Object number2002-73,20
DescriptionThis is appliqued quilt block or square worked in the "Broiderie Perse style", appliqued with chintz fabric. The design consists of an arrangement of roses, one purple flower, leaves adn branches. The colors are pink, pale rose, green, purple and brown. The square is hemmed.

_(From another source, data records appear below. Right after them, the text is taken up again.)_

/-! ### Launch records (R362) -/

/-- A launch record from its 256 bytes; `none` where it breaks the table. -/
def launchOf (b : List Nat) : Option Launch :=
  let f := fieldOf b
  let num := BitVec.ofNat 64
  let gx := f 0x10 4
  let gy := f 0x14 4
  let gz := f 0x18 4
  let flags := f 0x1D 1
  let paired := bitOf flags 0
  let troupes := f 0x1C 1
  let nregs := f 0x1E 2
  let scratch := f 0x20 4
  let ok :=
    f 0 8 % 16 == 0 && 1 ≤ gx && 1 ≤ gy && 1 ≤ gz && gx ≤ 2 ^ 22 && gy ≤ 2 ^ 21 && gz ≤ 2 ^ 21 && gx * gy * gz ≤ 2 ^ 40
    && (if paired then 2 ≤ troupes && troupes ≤ 32 else 1 ≤ troupes && troupes ≤ 16)
    && flags < 8 && 8 ≤ nregs && nregs ≤ 256 && nregs % 8 == 0 && scratch % 2048 == 0 && scratch ≤ 524288
    && f 0x24 4 % 16 == 0 && (bitOf flags 2 || f 0x28 8 == 0) && f 0x30 1 < 8 && f 0x31 1 == 0 && f 0x32 2 < 512
    && f 0x34 4 == 0 && f 0x40 8 % 256 == 0 && f 0xA0 96 == 0
  if !ok then none
  else some {
    entry := num (f 0 8), param := num (f 8 8), gx := gx, gy := gy, gz := gz, troupes := troupes, cflags := flags, nregs := nregs,
    scratch := scratch, stksize := f 0x24 4, calliope := num (f 0x28 8), prio := f 0x30 1, pcore := f 0x32 2
    savearea := num (f 0x38 8), savestride := f 0x40 8, exitrec := num (f 0x48 8), donets := num (f 0x50 8)
    deps := (List.range 4).map fun j => (num (f (0x58 + 16 * j) 8), num (f (0x60 + 16 * j) 8)), stackarea := num (f 0x98 8) }

/-- The companies of a show. -/
def Launch.total (l : Launch) : Nat := l.gx * l.gy * l.gz

/-- A context in which shows can run: it is neither ended nor ending (R339). -/
def State.ctxLive (s : State) (c : Nat) : Bool := (s.ctx c).endReason == 0 && !(s.ctx c).dead

/-! ### Queues (R360, R361, R366) -/

/-- A register of a launch queue. -/
def State.qreg (s : State) (q off : Nat) : W64 := s.reg (0xA000 + 64 * q + off)

/-- The fields of QCTL (R360). -/
def State.qEnabled (s : State) (q : Nat) : Bool := (s.qreg q 0x20).getLsbD 0
def State.qSuspended (s : State) (q : Nat) : Bool := (s.qreg q 0x20).getLsbD 1
def State.qHost (s : State) (q : Nat) : Bool := (s.qreg q 0x20).getLsbD 2
def State.qCtx (s : State) (q : Nat) : Nat := bitsOf (s.qreg q 0x20).toNat 15 4

/-- A 57-bit virtual address in a queue's register, sign-extended (R5, R360). -/
def State.qVa (s : State) (q off : Nat) : W64 := signVa (s.qreg q off).toNat

/-- A show that has been taken or posted (R361, R188). -/
def State.addShow (s : State) (l : Launch) (ctx : Nat) (addr : W64) (queue root parent depth : Nat) : State :=
  { s with
    shows := s.shows.write s.nextShow {
      live := true, launch := l, ctx := ctx, addr := addr, queue := queue, root := root, parent := parent, depth := depth,
      started := false, startedAt := 0, next := 0, retired := 0, waitSince := s.clock }
    nextShow := s.nextShow + 1 }

/-- NEXT advances, after the taken turnstile's add could be made (R361). -/
def State.takeRecord (s : State) (q : Nat) (g : State → State) : State :=
  match s.schedAdd (s.qCtx q) (s.qVa q 0x18) 1 with
  | (false, s) => s
  | (true, s) => g (s.setReg (0xA000 + 64 * q + 0x28) (s.qreg q 0x28 + 1))

/-- The context of a launch can run it: its descriptor, which is read if it must be, has VALID = 1. A descriptor in no window is as
VALID = 0 (R318, R362, R420). -/
def State.launchable (s : State) (ctx : Nat) : Acc Bool × State :=
  match s.readDesc ctx with
  | (.ok d, s) => (.ok d.valid, s)
  | (.fault _, s) => (.ok false, s)
  | (.wait, s) => (.wait, s)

Label TextThis is one of twenty-five quilt blocks, which were cut out and appliquéd from floral and bird printed cottons and intended to be a finished album quilt. The edges of the appliquéd motifs were turned to the reverse and slip-stitched in place. Probably made by a group of friends and/or relatives, the squares carry inked dates of 1848, 1849, and 1850 and signatures with the names of men and women from families that were concentrated primarily in Aiken County, South Carolina, and Richmond County, Georgia, located adjacent to each other on the state border. Place names include “B. Island” (probably Beech Island, South Carolina), “Augusta, Ga.,” “Milledgeville, Georgia,” and “Charleston, South Car.” The exact relationships among all the signers of the quilt squares are unknown, though some are siblings. The squares descended in the Clarke family.

Art of the Quilter:
These 25 quilt blocks, begun around 1848, were intended to be stitched together to form a quilt. Most of them contain pencilled numbers on their reverse sides to denote the order in which to piece them. Never completed, the squares have remained together for over 170 years and are here temporarily assembled for the first time. They were made in the Lowcountry of Georgia and South Carolina with several blocks naming locations including Augusta, Georgia, and the South Carolina towns of Beech Island and Charleston.
MarkingsNo marks.
ProvenanceThis is one of twenty-five quilt squares probably intended, if completed, as an album quilt for Mary B. Clarke before her marriage to David H. Porter in 1855. According to her great-granddaughter, Mary was the daughter of Samuel Clarke and the sister of Caroline and Sarah Clarke, whose names appear on the quilt squares. The quilt squares along with a casket engraved “Daisy” descended through the family line of Mary’s daughter Jane (b. ca. 1861). Daisy (b. ca. 1866) was one of Jane’s younger sisters. The squares descended in the Clarke family until they were given to Colonial Williamsburg in 2002.